对于我的用例来说,最有效的位向量压缩方法是什么?
我正在研究计算生物学的一个项目,我需要存储许多序列之间不同的基因座索引。目前,我正在使用 B+Tree 来实现此目的,但我想对于这样的用例,使用位图索引会更快:两个序列之间只有少量位点不同,平均为 1%,并且它们沿序列几乎均匀分布;所以看起来位图索引压缩还有很大的空间。 我的问题是,我无法设法找到一种有效的压缩方法:
- 允许快速单独位设置/取消设置
- 允许对位图进行有效范围查询
- 可能允许两个索引的快速异或/与
提前谢谢您的建议。
I'm working on a project in computational biology and I need to store an index of locuses that differ between many sequences. For now, I'm using a B+Tree for that purpose, but I guess using a bitmap index would be way faster for such a use case : only a small number of locus differ between two sequences, 1% on average, and they are nearly equally distributed along the sequence; so it seems like there is a lot of room for bitmap index compression.
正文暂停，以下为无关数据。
-- ==== Sys2Proof/Decode.lean ====
section
/-! DEFINITION. The decoder (R23-R41), total on any bytes and rejecting by name, and after it the encoder, both from
the layout of R23 and the opcode map R34-R38. A word is cut once into the fields k, c, b, a, d and its low byte
M·4 + Q; each major then has its own function of the fields. -/

namespace Sys2Proof

noncomputable section

/-- Why bytes are no instruction (R39). -/
inductive DecodeError where
  /-- fewer bytes than the instruction has; safe -/
  | truncated
  /-- the major is not assigned; traps ILLOP -/
  | major
  /-- a selector is not assigned or a fixed field is not zero; traps ILLOP -/
  | selector
  /-- a scope, format, register or number code is not accepted; traps ILLOP -/
  | code
deriving DecidableEq, Repr

/-- The word whose fields are k, c, b, a, d and whose low byte is `op` (R23). -/
def packWord (k : BitVec 4) (c b a d : Reg) (op : Byte) : W32 := k ++ c ++ b ++ a ++ d ++ op

/-- k, w[31:28]. -/
def fieldK (w : W32) : BitVec 4 := w.extractLsb' 28 4
/-- c, w[27:23]. -/
def fieldC (w : W32) : Reg := w.extractLsb' 23 5
/-- b, w[22:18]. -/
def fieldB (w : W32) : Reg := w.extractLsb' 18 5
/-- a, w[17:13]. -/
def fieldA (w : W32) : Reg := w.extractLsb' 13 5
/-- d, w[12:8]. -/
def fieldD (w : W32) : Reg := w.extractLsb' 8 5
/-- The low byte M·4 + Q, w[7:0]. -/
def fieldOp (w : W32) : Byte := w.extractLsb' 0 8

/-- An assignment of the map that holds when its fields do, then the code checks of R40 step 4. -/
def assigned (fits : Bool) (i : Instr) (other : Except DecodeError Instr) : Except DecodeError Instr :=
  if fits then (if i.wf then .ok i else .error .code) else other

/-- Major 0.00: ADD SUB AND OR XOR ANDN ORN XNOR SHL SHR SHRA ROL ROR SLT SLTU MIN MAX MINU MAXU MUL HMUL HMULU HMULM DIV DIVU REM REMU CLZ CTZ POPC BREV BSWAP. -/
def decode0x00 (fk : BitVec 4) (fc fb fa fd : Reg) : Except DecodeError Instr :=
  assigned (fk &&& 14 == 0 && fc == 0) (.add (fk.extractLsb' 0 1) fb fa fd) <|
  assigned (fk &&& 14 == 0 && fc == 1) (.sub (fk.extractLsb' 0 1) fb fa fd) <|
  assigned (fk &&& 14 == 0 && fc == 2) (.and (fk.extractLsb' 0 1) fb fa fd) <|
  assigned (fk &&& 14 == 0 && fc == 3) (.or (fk.extractLsb' 0 1) fb fa fd) <|
  assigned (fk &&& 14 == 0 && fc == 4) (.xor (fk.extractLsb' 0 1) fb fa fd) <|
  assigned (fk &&& 14 == 0 && fc == 5) (.andn (fk.extractLsb' 0 1) fb fa fd) <|
  assigned (fk &&& 14 == 0 && fc == 6) (.orn (fk.extractLsb' 0 1) fb fa fd) <|
  assigned (fk &&& 14 == 0 && fc == 7) (.xnor (fk.extractLsb' 0 1) fb fa fd) <|
  assigned (fk &&& 14 == 0 && fc == 8) (.shl (fk.extractLsb' 0 1) fb fa fd) <|
  assigned (fk &&& 14 == 0 && fc == 9) (.shr (fk.extractLsb' 0 1) fb fa fd) <|
  assigned (fk &&& 14 == 0 && fc == 10) (.shra (fk.extractLsb' 0 1) fb fa fd) <|
  assigned (fk &&& 14 == 0 && fc == 11) (.rol (fk.extractLsb' 0 1) fb fa fd) <|
  assigned (fk &&& 14 == 0 && fc == 12) (.ror (fk.extractLsb' 0 1) fb fa fd) <|
  assigned (fk &&& 14 == 0 && fc == 13) (.slt (fk.extractLsb' 0 1) fb fa fd) <|
  assigned (fk &&& 14 == 0 && fc == 14) (.sltu (fk.extractLsb' 0 1) fb fa fd) <|
  assigned (fk &&& 14 == 0 && fc == 15) (.min (fk.extractLsb' 0 1) fb fa fd) <|
  assigned (fk &&& 14 == 0 && fc == 16) (.max (fk.extractLsb' 0 1) fb fa fd) <|
  assigned (fk &&& 14 == 0 && fc == 17) (.minu (fk.extractLsb' 0 1) fb fa fd) <|
  assigned (fk &&& 14 == 0 && fc == 18) (.maxu (fk.extractLsb' 0 1) fb fa fd) <|
  assigned (fk &&& 14 == 0 && fc == 19) (.mul (fk.extractLsb' 0 1) fb fa fd) <|
  assigned (fk &&& 14 == 0 && fc == 20) (.hmul (fk.extractLsb' 0 1) fb fa fd) <|
  assigned (fk &&& 14 == 0 && fc == 21) (.hmulu (fk.extractLsb' 0 1) fb fa fd) <|
  assigned (fk &&& 14 == 0 && fc == 22) (.hmulm (fk.extractLsb' 0 1) fb fa fd) <|
  assigned (fk &&& 14 == 0 && fc == 23) (.div (fk.extractLsb' 0 1) fb fa fd) <|
  assigned (fk &&& 14 == 0 && fc == 24) (.divu (fk.extractLsb' 0 1) fb fa fd) <|
  assigned (fk &&& 14 == 0 && fc == 25) (.rem (fk.extractLsb' 0 1) fb fa fd) <|
  assigned (fk &&& 14 == 0 && fc == 26) (.remu (fk.extractLsb' 0 1) fb fa fd) <|
  assigned (fk &&& 14 == 0 && fc == 27 && fb == 0) (.clz (fk.extractLsb' 0 1) fa fd) <|
  assigned (fk &&& 14 == 0 && fc == 28 && fb == 0) (.ctz (fk.extractLsb' 0 1) fa fd) <|
  assigned (fk &&& 14 == 0 && fc == 29 && fb == 0) (.popc (fk.extractLsb' 0 1) fa fd) <|
  assigned (fk &&& 14 == 0 && fc == 30 && fb == 0) (.brev (fk.extractLsb' 0 1) fa fd) <|
  assigned (fk &&& 14 == 0 && fc == 31 && fb == 0) (.bswap (fk.extractLsb' 0 1) fa fd) <|
  .error .selector

/-- Major 0.01: SEXT ZEXT BFX BFI. -/
def decode0x01 (fk : BitVec 4) (fc fb fa fd : Reg) : Except DecodeError Instr :=
  assigned (fk &&& 12 == 0 && fc == 0 && fb == 0) (.sext (fk.extractLsb' 0 2) fa fd) <|
  assigned (fk &&& 12 == 0 && fc == 1 && fb == 0) (.zext (fk.extractLsb' 0 2) fa fd) <|
  assigned (fk &&& 12 == 0 && fc == 2) (.bfx (fk.extractLsb' 0 2) fb fa fd) <|
  assigned (fk &&& 12 == 0 && fc == 3) (.bfi (fk.extractLsb' 0 2) fb fa fd) <|
  .error .selector

/-- Major 0.02: CSEL. -/
def decode0x02 (fk : BitVec 4) (fc fb fa fd : Reg) : Except DecodeError Instr :=
  assigned (fk == 0) (.csel fc fb fa fd) <|
  .error .selector

/-- Major 0.03: MADD. -/
def decode0x03 (fk : BitVec 4) (fc fb fa fd : Reg) : Except DecodeError Instr :=
  assigned (fk &&& 14 == 0) (.madd (fk.extractLsb' 0 1) fc fb fa fd) <|
  .error .selector

/-- Major 0.04: MSUB. -/
def decode0x04 (fk : BitVec 4) (fc fb fa fd : Reg) : Except DecodeError Instr :=
  assigned (fk &&& 14 == 0) (.msub (fk.extractLsb' 0 1) fc fb fa fd) <|
  .error .selector

/-- Major 0.08: ADDI. -/
def decode0x08 (fk : BitVec 4) (fc fb fa fd : Reg) : Except DecodeError Instr :=
  assigned (true) (.addi (fk ++ fc ++ fb) fa fd) <|
  .error .selector

/-- Major 0.09: ANDI. -/
def decode0x09 (fk : BitVec 4) (fc fb fa fd : Reg) : Except DecodeError Instr :=
  assigned (true) (.andi (fk ++ fc ++ fb) fa fd) <|
  .error .selector

/-- Major 0.0A: ORI. -/
def decode0x0A (fk : BitVec 4) (fc fb fa fd : Reg) : Except DecodeError Instr :=
  assigned (true) (.ori (fk ++ fc ++ fb) fa fd) <|
  .error .selector

/-- Major 0.0B: XORI. -/
def decode0x0B (fk : BitVec 4) (fc fb fa fd : Reg) : Except DecodeError Instr :=
  assigned (true) (.xori (fk ++ fc ++ fb) fa fd) <|
  .error .selector

/-- Major 0.0C: SHLI. -/
def decode0x0C (fk : BitVec 4) (fc fb fa fd : Reg) : Except DecodeError Instr :=
  assigned (fk == 0 && fc &&& 30 == 0) (.shli ((fc.extractLsb' 0 1) ++ fb) fa fd) <|
  .error .selector

/-- Major 0.0D: SHRI. -/
def decode0x0D (fk : BitVec 4) (fc fb fa fd : Reg) : Except DecodeError Instr :=
  assigned (fk == 0 && fc &&& 30 == 0) (.shri ((fc.extractLsb' 0 1) ++ fb) fa fd) <|
  .error .selector

/-- Major 0.0E: SHRAI. -/
def decode0x0E (fk : BitVec 4) (fc fb fa fd : Reg) : Except DecodeError Instr :=
  assigned (fk == 0 && fc &&& 30 == 0) (.shrai ((fc.extractLsb' 0 1) ++ fb) fa fd) <|
  .error .selector

/-- Major 0.0F: SLTI. -/
def decode0x0F (fk : BitVec 4) (fc fb fa fd : Reg) : Except DecodeError Instr :=
  assigned (true) (.slti (fk ++ fc ++ fb) fa fd) <|
  .error .selector

/-- Major 0.10: SLTIU. -/
def decode0x10 (fk : BitVec 4) (fc fb fa fd : Reg) : Except DecodeError Instr :=
  assigned (true) (.sltiu (fk ++ fc ++ fb) fa fd) <|
  .error .selector

/-- Major 0.11: LDH. -/
def decode0x11 (fk : BitVec 4) (fc fb fa fd : Reg) : Except DecodeError Instr :=
  assigned (true) (.ldh (fk ++ fc ++ fb ++ fa) fd) <|
  .error .selector

/-- Major 0.12: ADDPC. -/
def decode0x12 (fk : BitVec 4) (fc fb fa fd : Reg) : Except DecodeError Instr :=
  assigned (true) (.addpc (fk ++ fc ++ fb ++ fa) fd) <|
  .error .selector

/-- Major 0.14: BEQ. -/
def decode0x14 (fk : BitVec 4) (fc fb fa fd : Reg) : Except DecodeError Instr :=
  assigned (true) (.beq (fk ++ fc ++ fd) fb fa) <|
  .error .selector

/-- Major 0.15: BNE. -/
def decode0x15 (fk : BitVec 4) (fc fb fa fd : Reg) : Except DecodeError Instr :=
  assigned (true) (.bne (fk ++ fc ++ fd) fb fa) <|
  .error .selector

/-- Major 0.16: BLT. -/
def decode0x16 (fk : BitVec 4) (fc fb fa fd : Reg) : Except DecodeError Instr :=
  assigned (true) (.blt (fk ++ fc ++ fd) fb fa) <|
  .error .selector

/-- Major 0.17: BGE. -/
def decode0x17 (fk : BitVec 4) (fc fb fa fd : Reg) : Except DecodeError Instr :=
  assigned (true) (.bge (fk ++ fc ++ fd) fb fa) <|
  .error .selector

/-- Major 0.18: BLTU. -/
def decode0x18 (fk : BitVec 4) (fc fb fa fd : Reg) : Except DecodeError Instr :=
  assigned (true) (.bltu (fk ++ fc ++ fd) fb fa) <|
  .error .selector

/-- Major 0.19: BGEU. -/
def decode0x19 (fk : BitVec 4) (fc fb fa fd : Reg) : Except DecodeError Instr :=
  assigned (true) (.bgeu (fk ++ fc ++ fd) fb fa) <|
  .error .selector

/-- Major 0.1A: JAL. -/
def decode0x1A (fk : BitVec 4) (fc fb fa fd : Reg) : Except DecodeError Instr :=
  assigned (true) (.jal (fk ++ fc ++ fb ++ fa) fd) <|
  .error .selector

/-- Major 0.1B: JALR. -/
def decode0x1B (fk : BitVec 4) (fc fb fa fd : Reg) : Except DecodeError Instr :=
  assigned (true) (.jalr (fk ++ fc ++ fb) fa fd) <|
  .error .selector

/-- Major 0.20: LB. -/
def decode0x20 (fk : BitVec 4) (fc fb fa fd : Reg) : Except DecodeError Instr :=
  assigned (true) (.lb (fk ++ fc ++ fb) fa fd) <|
  .error .selector

/-- Major 0.21: LH. -/
def decode0x21 (fk : BitVec 4) (fc fb fa fd : Reg) : Except DecodeError Instr :=
  assigned (true) (.lh (fk ++ fc ++ fb) fa fd) <|
  .error .selector

/-- Major 0.22: LW. -/
def decode0x22 (fk : BitVec 4) (fc fb fa fd : Reg) : Except DecodeError Instr :=
  assigned (true) (.lw (fk ++ fc ++ fb) fa fd) <|
  .error .selector

/-- Major 0.23: LD. -/
def decode0x23 (fk : BitVec 4) (fc fb fa fd : Reg) : Except DecodeError Instr :=
  assigned (true) (.ld (fk ++ fc ++ fb) fa fd) <|
  .error .selector

/-- Major 0.24: LBU. -/
def decode0x24 (fk : BitVec 4) (fc fb fa fd : Reg) : Except DecodeError Instr :=
  assigned (true) (.lbu (fk ++ fc ++ fb) fa fd) <|
  .error .selector

/-- Major 0.25: LHU. -/
def decode0x25 (fk : BitVec 4) (fc fb fa fd : Reg) : Except DecodeError Instr :=
  assigned (true) (.lhu (fk ++ fc ++ fb) fa fd) <|
  .error .selector

/-- Major 0.26: LWU. -/
def decode0x26 (fk : BitVec 4) (fc fb fa fd : Reg) : Except DecodeError Instr :=
  assigned (true) (.lwu (fk ++ fc ++ fb) fa fd) <|
  .error .selector

/-- Major 0.27: LQ. -/
def decode0x27 (fk : BitVec 4) (fc fb fa fd : Reg) : Except DecodeError Instr :=
  assigned (true) (.lq (fk ++ fc ++ fb) fa fd) <|
  .error .selector

/-- Major 0.28: LDC. -/
def decode0x28 (fk : BitVec 4) (fc fb fa fd : Reg) : Except DecodeError Instr :=
  assigned (true) (.ldc (fk ++ fc ++ fb) fa fd) <|
  .error .selector

/-- Major 0.29: LDA_W LDA_D LDA_Q. -/
def decode0x29 (fk : BitVec 4) (fc fb fa fd : Reg) : Except DecodeError Instr :=
  assigned (fk == 0 && fc &&& 3 == 0 && fb == 0) (.ldaW (fc.extractLsb' 2 3) fa fd) <|
  assigned (fk == 1 && fc &&& 3 == 0 && fb == 0) (.ldaD (fc.extractLsb' 2 3) fa fd) <|
  assigned (fk == 2 && fc &&& 3 == 0 && fb == 0) (.ldaQ (fc.extractLsb' 2 3) fa fd) <|
  .error .selector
My problem is that I cannot manage to find a compression method that can efficiently:
- allow fast individual bit setting/unsetting
- permit efficient range queries over the bitmap
- possibly allow fast XOR-ing/AND-ing of two indexes
Thx in advance for your suggestions.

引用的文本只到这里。